The highlighted pages cover the latter two topics, of most relevance to social scientists. He brings together ideas and techniques from robotics, neuroscience, infant psychology, and artificial intelligence. He addresses a broad range of adaptive behaviors, from cockroach locomotion to the role of linguistic artifacts in higher-level thought. The genetic algorithm is a search technique inspired by the evolutionary effectiveness of mutation and differential reproduction.

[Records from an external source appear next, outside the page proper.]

theorem witness_SheafArming :
    (∃ (s : Machine.State), s.mainOn = true ∧ s.host.ring = [] ∧
      s.armRefused (s.reg R.SHEAF_ARM_EPOCH) (s.reg R.SHEAF_ARM_GEN) (s.reg R.SHEAF_ARM_GROUPS) = none ∧
      s.flag R.SHEAF_ARM_GROUPS 16 = false) ∧
    (∃ (s : Machine.State), s.mainOn = true ∧ s.host.ring = [] ∧
      s.armRefused (s.reg R.SHEAF_ARM_EPOCH) (s.reg R.SHEAF_ARM_GEN) (s.reg R.SHEAF_ARM_GROUPS) = none ∧
      s.flag R.SHEAF_ARM_GROUPS 16 = false) ∧
    (∃ (s : Machine.State) (st : Nat), s.mainOn = true ∧
      s.armRefused (s.reg R.SHEAF_ARM_EPOCH) (s.reg R.SHEAF_ARM_GEN) (s.reg R.SHEAF_ARM_GROUPS) = some st ∧
      s.flag R.SHEAF_ARM_GROUPS 16 = false) ∧
    (∃ (s : Machine.State) (a : Arm), s.mainOn = true ∧ s.sheaf.arm = some a ∧ a.calib = false ∧ a.owner = none) ∧
    (∃ (s : Machine.State) (r : Nat) (c : Cmd), s.mainOn = true ∧ onlyCmd s r c ∧ c.started = false ∧ c.desc.opcode = 48 ∧
      s.host.ring = [(r, s.ringOf r)] ∧ s.armRefused c.desc.epoch (State.arg c 0) (State.arg c 1) = none ∧ bit (State.arg c 1) 16 = false) ∧
    (∃ (s : Machine.State) (r : Nat) (c : Cmd), s.mainOn = true ∧ readyCmd s r 49 c ∧ s.sheaf.arm = none) :=
  ⟨⟨tiles armRegs, by decide +kernel⟩,
    ⟨tiles (armRegs ++ [(R.SHEAF_ARM_GROUPS, 0xFFFF)]), by decide +kernel⟩,
    ⟨tiles [(R.SHEAF_ARM_EPOCH, 3)], 11, by decide +kernel⟩,
    ⟨armed arm0 [], arm0, by decide +kernel⟩,
    ⟨onRing (tiles armRegs) (cmd 0x30 [0, 0x8001] 0 false .idle), 63, cmd 0x30 [0, 0x8001] 0 false .idle, by decide +kernel⟩,
    ⟨onRing (tiles [(R.HOST_RINGr_CPL_LO 63, 0x4000)]) (cmd 0x31 [] 0 false .idle), 63, cmd 0x31 [] 0 false .idle, by decide +kernel⟩⟩

theorem witness_SheafReportsAndDecision :
    (∃ (s : Machine.State) (t : Nat) (a : Arm), s.sheaf.arm = some a ∧ s.armTarget a t = true ∧ ¬t ∈ a.acked) ∧
    (∃ (s : Machine.State) (t : Nat) (a : Arm) (e : Epoch) (g : Word), s.sheaf.arm = some a ∧
      (s.armTarget a t = false ∨ t ∈ a.acked ∨ e ≠ a.epoch ∨ g ≠ a.gen)) ∧
    (∃ (s : Machine.State) (a : Arm) (e : Epoch), s.sheaf.arm = some a ∧ reached a.epoch e = true ∧
      (s.armNow a).targets.length - (s.armNow a).acked.length ≤ s.field R.SHEAF_MAX_MISSING 15 0) ∧
    (∃ (s : Machine.State) (a : Arm) (e : Epoch), s.sheaf.arm = some a ∧ reached a.epoch e = true ∧ a.calib = false ∧ a.owner = none ∧
      s.field R.SHEAF_MAX_MISSING 15 0 < (s.armNow a).targets.length - (s.armNow a).acked.length) ∧
    (∃ (s : Machine.State) (a : Arm) (e : Epoch), s.sheaf.arm = some a ∧ reached a.epoch e = false) ∧
    (∃ (s : Machine.State) (a : Arm), a.tilesOnly = false) :=
  ⟨⟨armed arm0 [(R.SHEAF_ACKED, 0xFFFFFFFF)], 32767, arm0, by decide +kernel⟩,
    ⟨armed { arm0 with acked := [0] } [], 0, { arm0 with acked := [0] }, 4, 0, by decide +kernel⟩,
    ⟨armed arm0 [(R.SHEAF_MAX_MISSING, 2)], arm0, 4, by decide +kernel⟩,
    ⟨armed arm0 [(R.SHEAF_MAX_MISSING, 1)], arm0, 0x80000003, by decide +kernel⟩,
    ⟨armed arm0 [], arm0, 3, by decide +kernel⟩,
    ⟨s0, arm0, by decide +kernel⟩⟩

end J

namespace K1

Each agent might be responding to a fixed environment, or to an every-changing social environment consisting of many agents who are continually adapting to each other.
The article by Rick Riolo in the same issue shows how to incorporate a genetic algorithm in one’s own agent-based model. Using a simple market model for concrete illustration, Vriend demonstrates that substantially different outcomes can result when firms use individual-level genetic algorithm learning versus population-level genetic algorithm learning. Surprisingly, the simplest strategy submitted was the winner in both tournaments. The winning strategy was Tit-For-Tat, the strategy that cooperates on the first move and thereafter does whatever the other player did in the previous move. The selected chapters explain why understanding the IPD is important, how tournament results reveal what it takes to be successful in this context, and why reciprocity works well when paired with a wide range of strategies. Albin, Peter, and Duncan K. Albin and Foley simulate pure exchange among geographically dispersed utility-seeking agents with endowments of two distinct types of goods, and with bounds to rationality and calculation.